Mark Fredriksen
Mark Fredriksen (18 November 1936 – 25 August 2011) was a French extreme right figure and the founder, in 1966, of the neo-Nazi Fédération d'action nationaliste et européenne.
Biography
Fredriksen co-edited Notre Europe, which was the mouthpiece of the Revolutionary Nationalist Groups (GNR), a Third Position group headed by François Duprat, who later joined the National Front (FN).
He also stood as a candidate for the National Front (FN) at a time when the party sought out alliances with more radical groups due to the impact on their support that the Parti des forces nouvelles (PFN) was having.[1] Fredriksen was a strong critic of the PFN, arguing that they were just a more militant version of mainstream Gaullism.[2] As such Fredriksen was the FN candidate in Seine-Saint-Denis in the 1978 election where his 1.4% vote share was actually one of the higher results for the far right in an election in which they failed to prosper.[3] Fredriksen left the FN after the murder of François Duprat, feeling that Jean-Marie Le Pen was too 'soft' for his liking.[4]
Fredriksen's controversial opinions made him a target for direct attacks more than once.
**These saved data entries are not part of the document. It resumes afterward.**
-- ==== Sys2Proof/Laws/Commands.lean ====
section
/-! SUPPORT. Once for each shared operation of the commands: everything it can do. -/

namespace Sys2Proof.Machine

theorem held_ok {α : Type} {f : Field} {x : Option α} {v : α} (h : held f x = .ok v) : x = some v := by
  cases x with
  | none => simp at h
  | some w => simpa using h

/-! ### Compression on the state (R97) -/

theorem compressBlock_of_some {s : State} {h : Words8} (hs : s.digestState = some h) (block : List Byte) :
    s.compressBlock block = .ok { s with digestState := some (compress h block), work := none } := by
  rw [State.compressBlock, hs, held_some, ok_bind]

theorem compressBlock_ok {s t : State} {block : List Byte} (ht : s.compressBlock block = .ok t) :
    ∃ h, s.digestState = some h ∧ t = { s with digestState := some (compress h block), work := none } := by
  cases hs : s.digestState with
  | none => simp [State.compressBlock, hs] at ht
  | some h =>
    rw [compressBlock_of_some hs] at ht
    exact ⟨h, rfl, (Except.ok.inj ht).symm⟩

/-- At least one block: `H` is folded over the blocks in order, and nothing else but the working state changes. -/
theorem compressBlocks_of_some {s : State} {h : Words8} (hs : s.digestState = some h) (block : List Byte)
    (blocks : List (List Byte)) :
    s.compressBlocks (block :: blocks) =
      .ok { s with digestState := some ((block :: blocks).foldl compress h), work := none } := by
  induction blocks generalizing s h block with
  | nil => rw [State.compressBlocks, compressBlock_of_some hs, ok_bind]; rfl
  | cons b bs ih =>
    rw [State.compressBlocks, compressBlock_of_some hs, ok_bind, ih rfl]
    rfl

theorem compressBlocks_ok {s t : State} {block : List Byte} {blocks : List (List Byte)}
    (ht : s.compressBlocks (block :: blocks) = .ok t) :
    ∃ h, s.digestState = some h ∧
      t = { s with digestState := some ((block :: blocks).foldl compress h), work := none } := by
  cases hs : s.digestState with
  | none => simp [State.compressBlocks, State.compressBlock, hs] at ht
  | some h =>
    rw [compressBlocks_of_some hs] at ht
    exact ⟨h, rfl, (Except.ok.inj ht).symm⟩

/-! ### Flush (R62) -/

theorem flush_of {s : State} {block : List Byte} {h : Words8} {bits : Length} (hb : bufBlock s.buffer = .ok block)
    (hs : s.digestState = some h) (ht : s.totalBits = some bits) :
    s.flush = .ok { s with
      digestState := some (compress h block), work := none
      totalBits := some (bits + 512#64), bufferedLen := some 0 } := by
  simp [State.flush, hb, compressBlock_of_some hs, ht]

theorem flush_ok {s t : State} (hf : s.flush = .ok t) :
    ∃ block h bits, bufBlock s.buffer = .ok block ∧ s.digestState = some h ∧ s.totalBits = some bits ∧
      t = { s with
        digestState := some (compress h block), work := none
        totalBits := some (bits + 512#64), bufferedLen := some 0 } := by
  cases hb : bufBlock s.buffer with
  | error f => simp [State.flush, hb] at hf
  | ok block =>
    cases hs : s.digestState with
    | none => simp [State.flush, hb, State.compressBlock, hs] at hf
    | some h =>
      cases ht : s.totalBits with
      | none => simp [State.flush, hb, compressBlock_of_some hs, ht] at hf
      | some bits =>
        rw [flush_of hb hs ht] at hf
        exact ⟨block, h, bits, rfl, rfl, rfl, (Except.ok.inj hf).symm⟩

/-! ### UPDATE's effect (R61) -/

/-- The state of an UPDATE before its flush. -/
def State.appended (s : State) (n : Nat) (b : Byte) : State :=
  { s with buffer := Memory.set s.buffer n b, bufferedLen := some (n + 1) }

@[simp] theorem appended_buffer (s : State) (n : Nat) (b : Byte) :
    (s.appended n b).buffer = Memory.set s.buffer n b := by
  simp only [State.appended]
@[simp] theorem appended_bufferedLen (s : State) (n : Nat) (b : Byte) :
    (s.appended n b).bufferedLen = some (n + 1) := by
  simp only [State.appended]
@[simp] theorem appended_totalBits (s : State) (n : Nat) (b : Byte) :
    (s.appended n b).totalBits = s.totalBits := by
  simp only [State.appended]
@[simp] theorem appended_digestState (s : State) (n : Nat) (b : Byte) :
    (s.appended n b).digestState = s.digestState := by
  simp only [State.appended]
@[simp] theorem appended_phase (s : State) (n : Nat) (b : Byte) :
    (s.appended n b).phase = s.phase := by
  simp only [State.appended]
@[simp] theorem appended_errSeq (s : State) (n : Nat) (b : Byte) :
    (s.appended n b).errSeq = s.errSeq := by
  simp only [State.appended]
@[simp] theorem appended_errIll (s : State) (n : Nat) (b : Byte) :
    (s.appended n b).errIll = s.errIll := by
  simp only [State.appended]
@[simp] theorem appended_work (s : State) (n : Nat) (b : Byte) :
    (s.appended n b).work = s.work := by
  simp only [State.appended]
@[simp] theorem appended_edges (s : State) (n : Nat) (b : Byte) :
    (s.appended n b).edges = s.edges := by
  simp only [State.appended]

theorem append_eq {s : State} {n : Nat} (hn : s.bufferedLen = some n) (hlt : n < 64) (b : Byte) :
    s.append b = if n + 1 = 64 then (s.appended n b).flush else .ok (s.appended n b) := by
  simp only [State.append, hn, held_some, ok_bind, bufWrite_ok hlt]
  rfl

theorem append_ok {s t : State} {b : Byte} (ht : s.append b = .ok t) :
    ∃ n, s.bufferedLen = some n ∧
      ((n < 63 ∧ t = s.appended n b) ∨ (n = 63 ∧ (s.appended 63 b).flush = .ok t)) := by
  cases hn : s.bufferedLen with
  | none => simp [State.append, hn] at ht
  | some n =>
    refine ⟨n, rfl, ?_⟩
    by_cases hlt : n < 64
    · rw [append_eq hn hlt] at ht
      split at ht
      · have h63 : n = 63 := by omega
        subst h63
        exact .inr ⟨rfl, ht⟩
      · exact .inl ⟨by omega, (Except.ok.inj ht).symm⟩
    · simp [State.append, hn, bufWrite_of_ge (Nat.not_lt.1 hlt)] at ht

/-! ### FINAL's effect (R63) -/

theorem finish_of {s : State} {p : Nat} {bits : Length} {block : List Byte} {blocks : List (List Byte)} {h : Words8}
    (hp : s.bufferedLen = some p) (hb : s.totalBits = some bits) (hs : s.digestState = some h)
    (hbl : finalBlocks p (lengthField bits p) s.buffer = .ok (block :: blocks)) :
    s.finish = .ok { s with
      buffer := [], bufferedLen := none, totalBits := none
      digestState := some ((block :: blocks).foldl compress h), work := none, phase := some .done } := by
  simp only [State.finish, hp, hb, held_some, ok_bind, hbl, compressBlocks_of_some hs]

/-- A FINAL compresses at least one block. -/
theorem finalBlocks_ok {p : Nat} {L : Length} {m : Memory} {blocks : List (List Byte)}
    (h : finalBlocks p L m = .ok blocks) : ∃ b bs, blocks = b :: bs := by
  unfold finalBlocks at h
  cases h1 : bufWriteAll p (padTail p L) m with
  | error f => simp [h1] at h
  | ok m1 =>
    cases h2 : bufBlock m1 with
    | error f => simp [h1, h2] at h
    | ok first =>
      simp only [h1, h2, ok_bind] at h
      split at h
      · exact ⟨first, [], (Except.ok.inj h).symm⟩
      · cases h3 : bufWriteAll 0 (lengthBlock L) m1 with
        | error f => simp [h3] at h
        | ok m2 =>
          cases h4 : bufBlock m2 with
          | error f => simp [h3, h4] at h
          | ok second =>
            simp only [h3, h4, ok_bind] at h
            exact ⟨first, [second], (Except.ok.inj h).symm⟩

theorem finish_ok {s t : State} (hf : s.finish = .ok t) :
    ∃ p bits block blocks h, s.bufferedLen = some p ∧ s.totalBits = some bits ∧ s.digestState = some h ∧
      finalBlocks p (lengthField bits p) s.buffer = .ok (block :: blocks) ∧
      t = { s with
        buffer := [], bufferedLen := none, totalBits := none
        digestState := some ((block :: blocks).foldl compress h), work := none, phase := some .done } := by
  cases hp : s.bufferedLen with
  | none => simp [State.finish, hp] at hf
  | some p =>
    cases hb : s.totalBits with
    | none => simp [State.finish, hp, hb] at hf
    | some bits =>
      cases hbl : finalBlocks p (lengthField bits p) s.buffer with
      | error f => simp [State.finish, hp, hb, hbl] at hf
      | ok blocks =>
        obtain ⟨block, rest, rfl⟩ := finalBlocks_ok hbl
        cases hs : s.digestState with
        | none => simp [State.finish, hp, hb, hbl, State.compressBlocks, State.compressBlock, hs] at hf
        | some h =>
          rw [finish_of hp hb hs hbl] at hf
          exact ⟨p, bits, block, rest, h, rfl, rfl, rfl, hbl, (Except.ok.inj hf).symm⟩

/-! ### INIT's effect (R60) -/

/-- The state INIT leaves. -/
def State.initialised (s : State) : State :=
  { s with
    buffer := Memory.setAll s.buffer 0 (zeroBytes 64)
    bufferedLen := some 0, totalBits := some 0#64, digestState := some iv, phase := some .active }

@[simp] theorem initialised_buffer (s : State) : s.initialised.buffer = Memory.setAll s.buffer 0 (zeroBytes 64) := by
  simp only [State.initialised]
@[simp] theorem initialised_bufferedLen (s : State) : s.initialised.bufferedLen = some 0 := by
  simp only [State.initialised]
@[simp] theorem initialised_totalBits (s : State) : s.initialised.totalBits = some 0#64 := by
  simp only [State.initialised]
@[simp] theorem initialised_digestState (s : State) : s.initialised.digestState = some iv := by
  simp only [State.initialised]
@[simp] theorem initialised_phase (s : State) : s.initialised.phase = some .active := by
  simp only [State.initialised]
@[simp] theorem initialised_errSeq (s : State) : s.initialised.errSeq = s.errSeq := by
  simp only [State.initialised]
@[simp] theorem initialised_errIll (s : State) : s.initialised.errIll = s.errIll := by
  simp only [State.initialised]
@[simp] theorem initialised_work (s : State) : s.initialised.work = s.work := by
  simp only [State.initialised]
@[simp] theorem initialised_edges (s : State) : s.initialised.edges = s.edges := by
  simp only [State.initialised]

theorem initialise_eq (s : State) : s.initialise = .ok s.initialised := by
  rw [State.initialise, Config.blockBytes, bufWriteAll_ok (by simp), ok_bind]
  rfl

/-- After INIT's writes every buffer byte is 0x00. -/
theorem get?_setAll_zeroBytes (m : Memory) {i : Nat} (hi : i < 64) :
    Memory.get? (Memory.setAll m 0 (zeroBytes 64)) i = some 0x00#8 := by
  rw [get?_setAll, if_pos (by simpa using hi), zeroBytes, List.getElem?_replicate, if_pos (by omega)]

/-! ### The phase check (R101) -/

theorem whenActive_active {s : State} (hs : s.phase = some .active) (effect : State → Except Fault State) :
    whenActive effect s = answer (effect s) := by
  rw [whenActive, hs]

theorem whenActive_next {effect : State → Except Fault State} {s t : State} (h : whenActive effect s = .next t) :
    (s.phase = some .active ∧ effect s = .ok t) ∨
      ((s.phase = some .uninit ∨ s.phase = some .done) ∧ t = s.setErrorFlag .seqError) := by
  cases hp : s.phase with
  | none => simp [whenActive, hp] at h
  | some p =>
    cases p with
    | uninit =>
      simp only [whenActive, hp, takeError, Host.Outcome.next.injEq] at h
      exact .inr ⟨.inl rfl, h.symm⟩
    | done =>
      simp only [whenActive, hp, takeError, Host.Outcome.next.injEq] at h
      exact .inr ⟨.inr rfl, h.symm⟩
    | active =>
      rw [whenActive_active hp] at h
      cases he : effect s with
      | error f => simp [he] at h
      | ok u =>
        rw [he, answer_ok, Host.Outcome.next.injEq] at h
        exact .inl ⟨rfl, by rw [h]⟩

end Sys2Proof.Machine
end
On 19 September 1980 Fredriksen and a group of his supporters were attacked at the Paris palace of justice by a group of people claiming to represent the Jewish Defense Organization. Fredriksen suffered a further attack on 12 October that year and had to be treated in hospital.[5] He died on 25 August 2011.[6]
Bibliography
- Shields, James G. (2007). The Extreme Right in France: From Pétain to Le Pen. Routledge. ISBN 978-0415372008.
References
- Shields, p.179
- Paul Hainsworth, The Extreme Right in Europe and the USA, Pinter, 1992, p. 38
- Shields, p.180
- Shields, p.181
- Robert Faurisson, 'Jewish Terrorism in France' Archived 2008-11-22 at the Wayback Machine
- Darchicourt, Marie-Paule; Darchicout, Yves (2011-08-26). "Décès de Mark Fredriksen" (in French). Retrieved 8 October 2011.